Il y a quelques jours, une prof de lycée s’est retrouvée convoquée par sa hiérarchie pour avoir dit sur Internet le mal qu’elle pensait de l’allocution télévisée du président Macron. Il n’en fallait pas plus pour relancer le débat sur le fameux « devoir de réserve » des enseignants, dans un contexte particulier : le ministre JM Blanquer aimerait bien, 35 ans après les textes sur les droits et obligations des fonctionnaires, inscrire dans la loi qu’il prépare un article permettant de mieux contrôler la parole enseignante.
La tribune du grand chef blanc
Le 12 décembre dernier une prof d’un lycée dijonnais signe sur le site d’info alternatif disjoncter.info une tribune intitulée « Le grand chef blanc a parlé ». Offensive, satirique, engagée, la tribune lui vaut une convocation le 20 décembre au rectorat. Là, l’enseignante a selon une syndicaliste droit à « un rappel au devoir de réserve », à « une incitation à la plus extrême prudence », le rectorat lui explique qu’« un fonctionnaire ne doit pas critiquer sa hiérarchie et l’Etat employeur », lui reproche surtout d’avoir indiqué dans sa tribune qu’elle était enseignante ainsi que le nom de son lycée, mais finalement, aucune sanction n’est donnée.
Sur les réseaux sociaux, l’affaire est abondamment commentée, on lit beaucoup d’incompréhension, d’inquiétude, de colère chez les enseignants.
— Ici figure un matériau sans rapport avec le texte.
/-- From the invariant every move but a read of `RES` answers, and that read too while `RES_VALID = 1`. -/
theorem State.Inv.acceptMove_answers {s : State} (h : s.Inv) (m : HostMove) :
    (∃ t, acceptMove m s = .next t) ∨
    (m = .readRes ∧ s.resValid = false ∧ acceptMove m s = .fault .resHoldsNoValue) := by
  cases m with
  | issue p =>
    cases hr : s.resetPin with
    | true => exact .inl ⟨s, by simp [acceptMove, acceptMoveWith, hr]⟩
    | false =>
      obtain ⟨t, ht⟩ := h.runCommand_answers p
      exact .inl ⟨t, by simpa [acceptMove, acceptMoveWith, hr, runCommand] using ht⟩
  | readRes =>
    cases hv : s.resValid with
    | false => exact .inr ⟨rfl, rfl, acceptMove_readRes_invalid hv⟩
    | true =>
      obtain ⟨v, hres⟩ := Option.isSome_iff_exists.mp (h.resHeld.trans hv)
      exact .inl ⟨_, acceptMove_readRes_valid hv hres⟩
  | assertReset | releaseReset | powerCycle | readStatus | readFaultCmd => exact .inl ⟨_, rfl⟩

/-- From the invariant every step answers but one: a read of `RES` while `RES_VALID = 0`. -/
theorem State.Inv.step_answers {s : State} (h : s.Inv) :
    (∃ t, step s = .next t) ∨
    (∃ rest, s.inbox = .readRes :: rest ∧ s.resValid = false ∧ step s = .fault .resHoldsNoValue) := by
  cases hi : s.inbox with
  | nil => exact .inl ⟨_, step_wait hi⟩
  | cons m rest =>
    have hstep : step s = acceptMove m (s.setInbox rest) :=
      (step_move hi).trans (congrArg (acceptMove m) (h.setInbox rest).holdInReset_eq)
    rw [hstep]
    rcases (h.setInbox rest).acceptMove_answers m with ht | ⟨rfl, hv, hf⟩
    · exact .inl ht
    · exact .inr ⟨rest, rfl, hv, hf⟩

/-- A generator that holds its own variant's state has a draw, as the engines' rules give it (40_capability.md
R104). -/
theorem drawsValue_of_generatorHeld {s : State} (hg : s.GeneratorHeld) (hv : s.variant ≠ .none) :
    ∃ r t, drawsValue s r t := by
  cases h : s.variant with
  | none => exact absurd h hv
  | mt =>
    simp only [State.GeneratorHeld, h] at hg
    obtain ⟨⟨v, k, hw, hk, hle⟩, _⟩ := hg
    exact ⟨_, _, .inl ⟨v, k, ⟨h, hw, hk, hle⟩, rfl, rfl⟩⟩
  | xs =>
    simp only [State.GeneratorHeld, h] at hg
    obtain ⟨_, _, x, hx⟩ := hg
    exact ⟨_, _, .inr ⟨x, ⟨h, hx⟩, rfl, rfl⟩⟩

/-! ### Which steps change which registers -/

/-- The pending command, spelled out: what stands first in the inbox, on a unit that will execute it. -/
theorem pendingCommand_eq_some {s : State} {i : Instr} (h : s.pendingCommand = some i) :
    ∃ p rest, s.inbox = .issue p :: rest ∧ s.resetPin = false ∧ s.fault = false ∧ decode p.cmd = .ok i := by
  unfold State.pendingCommand at h
  split at h
  · rename_i p rest hi
    split at h
    · cases h
    · rename_i hlow
      split at h
      · rename_i j hd
        cases h
        simp only [Bool.or_eq_true, not_or, Bool.not_eq_true] at hlow
        exact ⟨p, rest, hi, hlow.1, hlow.2, hd⟩
      · cases h
  · cases h

/-- A word that decodes, presented to a unit that is not halted while `RESET` is low, is the pending command. -/
theorem pendingCommand_of_issue {s : State} {p : Ports} {rest : List HostMove} {i : Instr}
    (h : s.inbox = .issue p :: rest) (hr : s.resetPin = false) (hf : s.fault = false)
    (hd : decode p.cmd = .ok i) : s.pendingCommand = some i := by
  simp [State.pendingCommand, h, hr, hf, hd]

/-- A step with a pending command executes it, on the ports sampled with it. -/
theorem step_pendingCommand {s t : State} {i : Instr} (h : s.pendingCommand = some i) (ht : step s = .next t) :
    ∃ p rest u, exec i ((s.setInbox rest).accept p) = .next u ∧ s.fault = false ∧ t = u.release := by
  obtain ⟨p, rest, hi, hr, hf, hd⟩ := pendingCommand_eq_some h
  rw [step_issue hi hr, runCommand_legal (s := s.setInbox rest) p hf hd] at ht
  obtain ⟨u, hu, rfl⟩ := mapNext_eq_next ht
  exact ⟨p, rest, u, hu, hf, rfl⟩

/-- A step that executes no command and does not reset the unit writes only the fault record (an illegal word,
30_encoding.md R80) and the host's side. -/
theorem step_noCommand {s t : State} (h : s.pendingCommand = none) (hr : s.resetPin = false)
    (ht : step s = .next t) :
    (∃ rest, s.inbox = .assertReset :: rest) ∨ (∃ rest, s.inbox = .powerCycle :: rest) ∨
    t = { s with
      fault := t.fault, cause := t.cause, faultCmd := t.faultCmd
      resetPin := t.resetPin, ports := t.ports, inbox := t.inbox, hostRead := t.hostRead } := by
  cases hi : s.inbox with
  | nil =>
    rw [step_wait hi, holdInReset_low hr] at ht
    cases ht
    exact .inr (.inr rfl)
  | cons m rest =>
    rw [step_move_low hi hr] at ht
    rcases acceptMoveWith_cases ht with ⟨_, _, _, rfl⟩ | ⟨p, rfl, _, hx⟩ | ⟨rfl, _⟩ | ⟨_, rfl⟩ | ⟨rfl, _⟩ |
      ⟨_, _, _, rfl⟩ | ⟨_, rfl⟩ | ⟨_, rfl⟩
    · exact .inr (.inr rfl)
    · rcases runCommandWith_cases hx with ⟨_, rfl⟩ | ⟨_, _, _, rfl⟩ | ⟨i, _, hf, hd, _⟩
      · exact .inr (.inr rfl)
      · exact .inr (.inr rfl)
      · exact nomatch (pendingCommand_of_issue hi hr hf hd).symm.trans h
    · exact .inl ⟨rest, rfl⟩
    · exact .inr (.inr rfl)
    · exact .inr (.inl ⟨rest, rfl⟩)
    · exact .inr (.inr rfl)
    · exact .inr (.inr rfl)
    · exact .inr (.inr rfl)

/-- No command both seeds a generator and draws from one (30_encoding.md R73). -/
theorem draws_eq_false_of_readsSeed {i : Instr} (h : i.format.readsSeed = true) : i.draws = false := by
  revert h
  cases i <;> decide

/-- A command that is no construct leaves `VARIANT` and the die (10_state.md R20, R25, R26). -/
theorem exec_leaves_variant_die {i : Instr} {s t : State} (h : exec i s = .next t) :
    i.format.readsSeed = true ∨ (t.variant = s.variant ∧ t.sides = s.sides ∧ t.dieValid = s.dieValid) := by
  rcases exec_cases i s with ⟨f, hx⟩ | ⟨_, _, hseed, _⟩ | ⟨f, _, _, hx⟩ | ⟨_, _, _, hx⟩
  · rw [hx] at h
    cases h
    exact .inr ⟨rfl, rfl, rfl⟩
  · exact .inl hseed
  · obtain ⟨r, u, hd, rfl⟩ := returnDraw_cases (hx.symm.trans h)
    rw [draw_frame hd]
    exact .inr ⟨rfl, rfl, rfl⟩
  · rw [hx] at h
    cases h

/-- A command either draws, completes and returns its result in `RES`, or it leaves `RES` and, if it is a draw,
has faulted (10_state.md R29). -/
theorem exec_result {i : Instr} {s t : State} (hf : s.fault = false) (h : exec i s = .next t) :
    (i.draws = true ∧ t.fault = false ∧ t.resValid = true ∧ ∃ r, t.res = some r) ∨
    ((i.draws = true → t.fault = true) ∧ t.res = s.res ∧ t.resValid = s.resValid) := by
  rcases exec_cases i s with ⟨f, hx⟩ | ⟨e, seed, hseed, hx⟩ | ⟨f, hdraws, _, hx⟩ | ⟨_, _, _, hx⟩
  · rw [hx] at h
    cases h
    exact .inr ⟨fun _ => rfl, rfl, rfl⟩
  · have hno := draws_eq_false_of_readsSeed hseed
    rcases hx with hx | ⟨n, hx⟩ <;>
    · rw [hx] at h
      cases h
      rw [seedGenerator_frame]
      exact .inr ⟨by simp [hno], rfl, rfl⟩
  · obtain ⟨r, u, hd, rfl⟩ := returnDraw_cases (hx.symm.trans h)
    have hu : u.fault = s.fault := by rw [draw_frame hd]
    exact .inl ⟨hdraws, hu.trans hf, rfl, _, rfl⟩
  · rw [hx] at h
    cases h

/-- What is observed of a step that completes a draw command: the value in `RES` (70_reset_and_hazards.md
R274). -/
theorem observedRes_draw {s t : State} {i : Instr} {r : Word} (h : s.pendingCommand = some i)
    (hd : i.draws = true) (hf : t.fault = false) (hr : t.res = some r) : observedRes s t = [r] := by
  simp [observedRes, h, hd, hf, hr]

/-! ### The obligations -/

/-- Settles O18: the unit's step is the parametric one at a configuration that fits, and that keeps the
invariant. -/
theorem everyStepKeepsTheInvariant : Obligations.EveryStepKeepsTheInvariant :=
  fun s _ hs ht => hs.stepUnder Config.fits_unit ((step_eq_stepUnder s).symm.trans ht)

/-- Settles O17: each field of `STATUS` is read off its layout, and the invariant clears `CAUSE`. -/
theorem statusFieldsMirrorTheRegisters : Obligations.StatusFieldsMirrorTheRegisters := by
  intro s
  obtain ⟨hfault, hlow, hcause, hvariant, hdie, hres, hhigh⟩ := status_fields s
  refine ⟨⟨hfault, hlow, hcause, ?_, hdie, hres, hhigh⟩,
    fun hs hf => hcause.trans (hs.recordClear hf).1⟩
  rw [hvariant]
  cases s.variant <;> rfl

/-- Settles O20: the invariant gives every register that a command reads a value, so only the host's read can
find none. -/
theorem onlyAReadOfAbsentResultStops : Obligations.OnlyAReadOfAbsentResultStops :=
  fun _ hs => hs.step_answers

/-- Settles O21: what a command reads, the invariant says is held, whatever stands on the ports. -/
theorem everyCommandAnswersFromTheInvariant : Obligations.EveryCommandAnswersFromTheInvariant :=
  fun _ hs => ⟨fun p i => hs.exec_accept i p, drawsValue_of_generatorHeld hs.generatorHeld⟩

/-- Settles O34: a step that executes no construct and does not reset the unit keeps the three registers. -/
theorem onlyConstructOrResetChangesVariantAndDie : Obligations.OnlyConstructOrResetChangesVariantAndDie := by
  intro s t ht hr hchange
  cases hp : s.pendingCommand with
  | some i =>
    obtain ⟨p, rest, u, hu, _, rfl⟩ := step_pendingCommand hp ht
    rcases exec_leaves_variant_die hu with hseed | ⟨hv, hs, hd⟩
    · exact .inl ⟨i, rfl, hseed⟩
    · simp [hv, hs, hd] at hchange
  | none =>
    rcases step_noCommand hp hr ht with hreset | hpower | hframe
    · exact .inr (.inl hreset)
    · exact .inr (.inr hpower)
    · rw [hframe] at hchange
      simp at hchange

/-- Settles O35: a step either executes a command, which writes `RES` just when it is a draw that completes, or
resets the unit, or leaves `RES`. -/
theorem onlyACompletedDrawOrResetChangesTheResult : Obligations.OnlyACompletedDrawOrResetChangesTheResult := by
  intro s t ht hr
  cases hp : s.pendingCommand with
  | some i =>
    obtain ⟨p, rest, u, hu, hf, rfl⟩ := step_pendingCommand hp ht
    rcases exec_result (s := (s.setInbox rest).accept p) hf hu with ⟨hd, huf, hv, r, hres⟩ | ⟨hfault, hres, hv⟩
    · refine ⟨fun _ => .inl ⟨i, rfl, hd, huf⟩, fun _ _ _ _ => ⟨hv, r, hres, ?_⟩⟩
      exact observedRes_draw hp hd huf hres
    · refine ⟨fun hchange => ?_, fun j hj hd huf => ?_⟩
      · simp [hres, hv] at hchange
      · cases hj
        exact nomatch (hfault hd).symm.trans huf
  | none =>
    refine ⟨fun hchange => .inr ?_, fun _ hj => nomatch hj⟩
    rcases step_noCommand hp hr ht with hreset | hpower | hframe
    · exact .inl hreset
    · exact .inr hpower
    · rw [hframe] at hchange
      simp at hchange

/-- Settles O15: the table of the reset values, register by register, and `STATUS` computed from them. -/
theorem resetStateHoldsTheTableValues : Obligations.ResetStateHoldsTheTableValues :=
  ⟨rfl, rfl, rfl, rfl, rfl, rfl, rfl, rfl, rfl, rfl, rfl, rfl⟩

/-- Settles O16: a read's answer is the register, kept on the host's side. -/
theorem hostReadsHandBackTheRegister : Obligations.HostReadsHandBackTheRegister := by
  intro s rest hr
  refine ⟨fun hi => step_move_low hi hr, fun hi => step_move_low hi hr, fun v hi hv hres => ?_, fun hi hv => ?_⟩
  · exact (step_move_low hi hr).trans (acceptMove_readRes_valid hv hres)
  · exact (step_move_low hi hr).trans (acceptMove_readRes_invalid hv)

/-- Settles O19: the state after reset is a unit that was just reset. -/
theorem resetMeetsTheInvariant : Obligations.ResetMeetsTheInvariant := inv_resetUnit State.reset

end Sys2Proof.Machine
end

/-! PROOFS of the family 20_memory: the unit fetches nothing, so the command of a table word is run next because
`withFetchWord` puts it first among the host's moves. -/

section
namespace Sys2Proof.Machine

/-- A table word stands for the command that its word on the port `CMD` decodes to (30_encoding.md R71). -/
theorem decodeTableWord_eq_some_iff {nbits w : Nat} {i : Instr} :
    decodeTableWord nbits w = some i ↔ decode (portsOfWord nbits w).cmd = .ok i := by
  rw [decodeTableWord, portsOfWord]
  cases decode (BitVec.ofNat 32 (w % 2 ^ nbits)) <;> simp

/-- A word of `nbits` bits stands on the port `CMD` whole (20_memory.md R53). -/
theorem portsOfWord_of_lt {nbits w : Nat} (h : w < 2 ^ nbits) :
    portsOfWord nbits w = ⟨BitVec.ofNat 32 w, 0#64, 0#64, 0#64, true⟩ := by
  rw [portsOfWord, Nat.mod_eq_of_lt h]

/-- With a word placed, the next step is its command move: `RESET` is low, and what the host had pending before
is left for later (20_memory.md R62). -/
theorem step_withFetchWord (s : State) (nbits w : Nat) :
    step (s.withFetchWord nbits w) = runCommand (portsOfWord nbits w) (s.driveReset false) :=
  step_issue (s := s.withFetchWord nbits w) rfl rfl

/-- Settles O6: the placed word is the next command move, and a unit that is not halted executes what it decodes
to. -/
theorem placedTableWordIsTheNextCommand : Obligations.PlacedTableWordIsTheNextCommand := by
  intro s w i hw hf hd
  have hlegal := decodeTableWord_eq_some_iff.mp hd
  rw [step_withFetchWord, runCommand_legal (s := s.driveReset false) _ hf hlegal, portsOfWord_of_lt hw]
  rfl

end Sys2Proof.Machine
end

/-! PROOFS of the family 30_encoding: decoding and encoding are inverse to each other over the legal words, which
are the rows of the table; every other word is on R80's list and raises `IllegalCommand`; a port that a command's
format does not read has no effect; and what the assembler makes of a command and of a pseudo-instruction. -/

section
namespace Sys2Proof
Très vite un hashtag fait florès, #JeSuisEnseignant, par lequel de nombreux profs disent leur volonté de continuer à exprimer librement leur opinion – certains font le lien avec un autre hashtag vécu comme une libération de la parole enseignante, #PasDeVague.
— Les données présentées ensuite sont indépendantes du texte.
/-- Class 0xD, attention, selection, prefix (R339). -/
def opRowsD : List OpRow := [
  { opc := 0x1A0, instr := .psel, d := (fun _ => .k), a := (fun _ => .v) },
  { opc := 0x1A1, instr := .atts, d := (fun _ => .k), a := (fun _ => .v), modOk := (fun x => x.modBelow 24) },
  { opc := 0x1A2, instr := .attv, d := (fun _ => .k), a := (fun _ => .v) },
  { opc := 0x1A3, instr := .attf, d := (fun _ => .k), a := (fun _ => .v), modOk := (fun x => x.modBelow 25 && x.mod != 0) },
  { opc := 0x1A4, instr := .pfxh, d := (fun _ => .k), a := (fun _ => .v), modOk := (fun x => x.modBelow 24) },
  { opc := 0x1A5, instr := .pfxl, d := (fun _ => .v), a := (fun _ => .v), b := (fun _ => .v), z := (fun _ => true), modOk := (fun x => x.modBelow 24) },
  { opc := 0x1A6, instr := .pfxi, d := (fun _ => .v), a := (fun _ => .v), b := (fun _ => .v), z := (fun _ => true) },
  { opc := 0x1A7, instr := (fun x => if x.mb 23 then .pfxdUnpin x else .pfxd x), d := (fun _ => .v), a := (fun _ => .v), b := (fun _ => .v), z := (fun _ => true), modOk := (fun x => x.modBelow 24) }]

/-- Class 0xE, system and debug (R409). -/
def opRowsE : List OpRow := [
  { opc := 0x1C0, instr := .trap, l32 := (fun _ => .optional), ok := (fun x => decide (x.l32.toNat < 2 ^ 16)), s := true },
  { opc := 0x1C1, instr := .rte, s := true, priv := (fun _ => true) },
  { opc := 0x1C2, instr := (fun x => if x.mb 30 then .movsWrite x else .movsRead x), d := (fun x => if x.mb 30 then .zero else .v), b := (fun x => if x.mb 30 then .v else .zero), z := (fun x => !x.mb 30), modOk := (fun x => x.modBelow 31 && (if x.mb 30 then sregMovsWritable (x.m 23 7) else sregReadable (x.m 23 7))), priv := (fun x => !x.mb 30 && decide (0x40 ≤ x.m 23 7)) },
  { opc := 0x1C3, instr := .movsp, b := (fun _ => .v), modOk := (fun x => x.modBelow 30 && sregMovspWritable (x.m 23 7)), priv := (fun _ => true) },
  { opc := 0x1C4, instr := .logrec, a := (fun _ => .v), b := (fun _ => .v), l32 := (fun _ => .required), ok := (fun x => decide (x.l32.toNat < 2 ^ 16)), priv := (fun _ => true) },
  { opc := 0x1C5, instr := .cntrd, d := (fun _ => .v), z := (fun _ => true), modOk := (fun x => x.modBelow 30 && counterExists (x.m 23 7)) },
  { opc := 0x1C6, instr := (fun x => match x.m 23 2 with | 0 => .cntcfgSel x | 1 => .cntcfgClr x | 2 => .cntcfgFrz x | _ => .cntcfgRun x), b := (fun x => if x.m 23 2 ≤ 1 then .vl else .zero), tys := (fun x => if x.lsel = 1 then 2 else 1), lsels := (fun x => if x.m 23 2 ≤ 1 then 3 else 1), modOk := (fun x => x.modBelow 28 && (x.m 23 2 == 0 || x.m 25 3 == 0)), ok := (fun x => x.lsel != 1 || (x.m 23 2 == 0 && decide (x.rawLit ≤ 0x0B)) || (x.m 23 2 == 1 && decide (x.rawLit ≤ 0x1FF))), priv := (fun _ => true) },
  { opc := 0x1C7, instr := .bkpt, s := true },
  { opc := 0x1C8, instr := (fun x => if x.mb 23 then .tlbinvAll x else .tlbinvVa x), a := (fun x => if x.mb 23 then .zero else .v), lsels := (fun x => if x.mb 23 then 1 else 9), modOk := (fun x => x.modBelow 24), priv := (fun _ => true) }]

/-- The opcode map of R37: the rows of one class. Class 0xF has none. -/
def opRowsOf (cls : Nat) : List OpRow :=
  match cls with
  | 0 => opRows0
  | 1 => opRows1
  | 2 => opRows2
  | 3 => opRows3
  | 4 => opRows4
  | 5 => opRows5
  | 6 => opRows6
  | 7 => opRows7
  | 8 => opRows8
  | 9 => opRows9
  | 10 => opRowsA
  | 11 => opRowsB
  | 12 => opRowsC
  | 13 => opRowsD
  | 14 => opRowsE
  | _ => []

/-- The row of an opcode (R31: CLASS × 32 + OP). -/
def opRow (opc : Nat) : Option OpRow := (opRowsOf (opc / 32)).find? (fun r => r.opc == opc)

/-- A field that the form does not use, or that a literal supplies, is zero (R34, R35). -/
def FieldKind.zeroOk (k : FieldKind) (fromLit : Bool) (f : BitVec 6) : Bool :=
  match k with
  | .zero => f == 0
  | .vl => !fromLit || f == 0
  | _ => true

/-- A handle lies in its file (R40): the check of the last row of R47's table. -/
def FieldKind.inRange (k : FieldKind) (x : Ext) (f : BitVec 6) : Bool :=
  match k with
  | .g | .q | .sa => decide (f.toNat < 16)
  | .k | .x => decide (f.toNat < 8)
  | .sb => decide (16 ≤ f.toNat) && decide (f.toNat < 20)
  | .st => decide (f.toNat < 20)
  | .bar => decide (f.toNat < if x.m 26 3 = 2 then 16 else 4)
  | _ => true

/-- R36: L32 fits the type of the literal. -/
def Ext.widenOk (x : Ext) : Bool :=
  match tyWidth x.ty.toNat with
  | 16 => decide (x.l32.toNat < 2 ^ 16)
  | 8 => decide (x.l32.toNat < 2 ^ 8)
  | _ => true

/-- C is a data source that LSEL 0b11 may supply: only `cas` has one (R35, R261). -/
def OpRow.cLit (r : OpRow) : Bool := r.opc == 0x121

/-- R35, R39: the length carries what LSEL and the description need, and no unconsumed literal word is nonzero. -/
def OpRow.litsOk (r : OpRow) (x : Ext) : Bool :=
  match x.len with
  | .w32 => false
  | .w64 => x.lsel == 0 && r.l32 x != .required && r.l64 x != .required && x.l32 == 0 && x.l64 == 0
  | .w96 => x.l64 == 0 && r.l64 x != .required &&
    (if x.lsel = 0 then r.l32 x != .unused || x.l32 == 0
     else r.l32 x != .required && (x.lsel == 3 || x.widenOk))
  | .w160 =>
    if x.lsel = 0 then (r.l32 x != .unused || x.l32 == 0) && (r.l64 x != .unused || x.l64 == 0)
    else if x.lsel = 3 then r.l32 x != .required && (r.cLit || x.l64 == 0)
    else r.l64 x != .required && (r.l32 x != .unused || x.l32 == 0)

/-- The guard fields (R27): GP and GN are zero without GE. -/
def guardOk (ge gn : Bool) (gp : BitVec 4) : Bool := ge || (!gn && gp == 0)

/-- Every case of R47's table that raises illegal instruction (0x01), once the row is known. -/
def OpRow.legal (r : OpRow) (x : Ext) : Bool :=
  (r.tys x).testBit x.ty.toNat && decide (x.ty.toNat < 12) &&
  (if r.rm x then decide (x.rm.toNat ≤ 5) else x.rm == 0) &&
  (r.sat x || !x.sat) && (r.z x || !x.z) && guardOk x.ge x.gn x.gp &&
  (r.lsels x).testBit x.lsel.toNat &&
  (r.d x).zeroOk false x.d && (r.a x).zeroOk false x.a && (r.b x).zeroOk (x.lsel == 1) x.b &&
  (r.c x).zeroOk (x.lsel == 2 || (x.lsel == 3 && x.len == .w160)) x.c &&
  r.modOk x && r.litsOk x && r.ok x && (!r.s || x.s)

/-- Every handle of the encoding is in range (R40). -/
def OpRow.handlesOk (r : OpRow) (x : Ext) : Bool :=
  (r.d x).inRange x x.d && (r.a x).inRange x x.a && (r.b x).inRange x x.b && (r.c x).inRange x x.c &&
  (!(r.opc == 0x042 || r.opc == 0x043) || decide (x.m 23 4 < 16))

/-- The fields that a compact opcode does not use (R30): a bit each for D, A and B. -/
def compactUnused (cop : Nat) : Bool × Bool × Bool :=
  match cop with
  | 0x00 => (true, true, true)
  | 0x01 | 0x1C | 0x1E => (false, false, true)
  | 0x1D | 0x1F => (true, false, false)
  | _ => (false, false, false)

/-- R30, R47: a compact instruction has its unused fields and an unused guard at zero. -/
def Compact.legal (c : Compact) (cop : Nat) : Bool :=
  guardOk c.ge c.gn c.gp && (!(compactUnused cop).1 || c.d == 0) && (!(compactUnused cop).2.1 || c.a == 0) &&
  (!(compactUnused cop).2.2 || c.b == 0)

/-- How an instruction is written: a compact opcode, an extended opcode, or a step that is no instruction word. -/
inductive Form where
  | compact (cop : Nat) (c : Compact)
  | ext (opc : Nat) (x : Ext)
  | event
  deriving DecidableEq, Repr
D’aucuns estiment cependant que le ton de la tribune, le fait que la prof ait indiqué le nom de son lycée, justifient ce rappel à l’ordre officiel. D’autres encore font immédiatement le lien avec ces tweets étonnants, postés quelques semaines plus tôt, qui donne une idée du contexte actuel :
Le message des formateurs en e-réputation est clair, les enseignants doivent se garder d’exprimer leur opinion publiquement, et donc sur Internet.
A quelques semaines d’intervalle, donc, un même message, une même volonté de la hiérarchie et de l’institution de contrôler la parole des enseignants, de les inciter à se faire discrets, à garder leur opinion pour eux. Pourtant quand on consulte les textes, les choses sont claires : il n’y a pas, dans la loi, d’obligation de réserve pour les enseignants.
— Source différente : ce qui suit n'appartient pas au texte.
-- ==== Sys2Proof/Machine/Flags.lean ====
section
/-! DEFINITION. The status registers (R124, R144): their fields, writes that keep reserved fields zero (R4), raising flags and the
enabled traps (R125, R126, R145, R147). -/

namespace Sys2Proof.Machine

/-- Flags in %fsr positions [4:0]. -/
def flagNV : BitVec 5 := 0b00001#5
def flagDZ : BitVec 5 := 0b00010#5
def flagOF : BitVec 5 := 0b00100#5
def flagUF : BitVec 5 := 0b01000#5
def flagNX : BitVec 5 := 0b10000#5

/-- Flags in %isr positions [1:0]. -/
def flagIDZ : BitVec 2 := 0b01#2
def flagIOV : BitVec 2 := 0b10#2

/-- %fsr's fields (R144). -/
def fsrFlags (f : BitVec 32) : BitVec 5 := f.extractLsb' 0 5
def fsrEnables (f : BitVec 32) : BitVec 5 := f.extractLsb' 8 5
def fsrRmode (f : BitVec 32) : BitVec 3 := f.extractLsb' 16 3
def fsrFtz (f : BitVec 32) : Bool := f.getLsbD 20

/-- %isr's fields (R124). -/
def isrEnables (i : BitVec 32) : BitVec 2 := i.extractLsb' 16 2

/-- The bits of %fsr and %isr that are fields. -/
def fsrFields : BitVec 32 := 0x00171F1F#32
def isrFields : BitVec 32 := 0x00030003#32

/-- RMODE written: 5, 6 and 7 leave it unchanged (R144). -/
def fsrSetRmode (f : BitVec 32) (m : BitVec 3) : BitVec 32 :=
  if 5 ≤ m.toNat then f else (f &&& ~~~ 0x00070000#32) ||| (m.setWidth 32 <<< 16)

def fsrSetFtz (f : BitVec 32) (b : Bool) : BitVec 32 := (f &&& ~~~ 0x00100000#32) ||| ((BitVec.ofBool b).setWidth 32 <<< 20)

def fsrSetEnables (f : BitVec 32) (m : BitVec 5) : BitVec 32 := (f &&& ~~~ 0x00001F00#32) ||| (m.setWidth 32 <<< 8)

/-- %fsr as a `movs` write leaves it (R4, R144). -/
def fsrWrite (f : BitVec 32) (v : Word) : BitVec 32 :=
  let n := v.setWidth 32
  fsrSetRmode ((f &&& 0x00070000#32) ||| (n &&& fsrFields &&& ~~~ 0x00070000#32)) (fsrRmode n)

/-- %isr as a `movs` write leaves it (R4, R124). -/
def isrWrite (v : Word) : BitVec 32 := v.setWidth 32 &&& isrFields

/-- R125, R145: raising sets sticky bits. -/
def Thread.raise (t : Thread) (ff : BitVec 5) (ii : BitVec 2) : Thread :=
  { t with fsr := t.fsr ||| ff.setWidth 32, isr := t.isr ||| ii.setWidth 32 }

/-- R147: raised flags meet an enabled trap. -/
def Thread.fpTraps (t : Thread) (ff : BitVec 5) : Bool := (ff &&& fsrEnables t.fsr) != 0

/-- R126. -/
def Thread.intTraps (t : Thread) (ii : BitVec 2) : Bool := (ii &&& isrEnables t.isr) != 0

/-- The rounding mode of a thread (R33, R140): RM, or RMODE under `.dyn`. -/
def Thread.rounding (t : Thread) (rm : BitVec 3) : Nat := if rm = 5 then (fsrRmode t.fsr).toNat else rm.toNat

end Sys2Proof.Machine
end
Neutralité, discrétion professionnelle et devoir de réserve
La seule Loi qui fixe les droits et obligations du fonctionnaire est la Loi n°83-634 du 13 juillet 1983, et dans le cas qui nous concerne, le chapitre IV consacré aux obligations et à la déontologie :
- dans l’exercice de ses fonctions, le fonctionnaire « est tenu à l’obligation de neutralité » et « au respect de la laïcité » (article 25 modifié le 20 avril 2016).
- « les fonctionnaires sont tenus au secret professionnel dans le cadre des règles instituées par le code pénal. Les fonctionnaires doivent faire preuve de discrétion professionnelle pour tous les faits, informations ou documents dont ils ont connaissance dans l’exercice ou à l’occasion de l’exercice de leurs fonctions » (article 26).
- tout fonctionnaire « est responsable de l’exécution des tâches qui lui sont confiées. Il doit se conformer aux instructions de son supérieur hiérarchique, sauf dans le cas où l’ordre donné est manifestement illégal et de nature à compromettre gravement un intérêt public » (article 28).
Comme le résume Paul Devin sur son blog (à lire ici et aussi là) : « Pour être très concret, c’est donc dans sa pratique professionnelle, vis-à-vis des élèves et de leurs parents que l’enseignant fonctionnaire est essentiellement concerné par cette neutralité. La jurisprudence a même parfois considéré que la neutralité était encore davantage requise pour ceux qui ont la charge de l’encadrement et de la formation des élèves ». « La loi contraint les enseignants à se conformer aux instructions (art.28), à la discrétion, au secret professionnel (art.26), à la neutralité (art.25) mais pas à la réserve. La volonté du législateur s’est au contraire centrée sur l’inscription de la liberté d’opinion dans le statut sans que la loi ne vienne statuer sur les formes d’expression possibles de cette opinion ».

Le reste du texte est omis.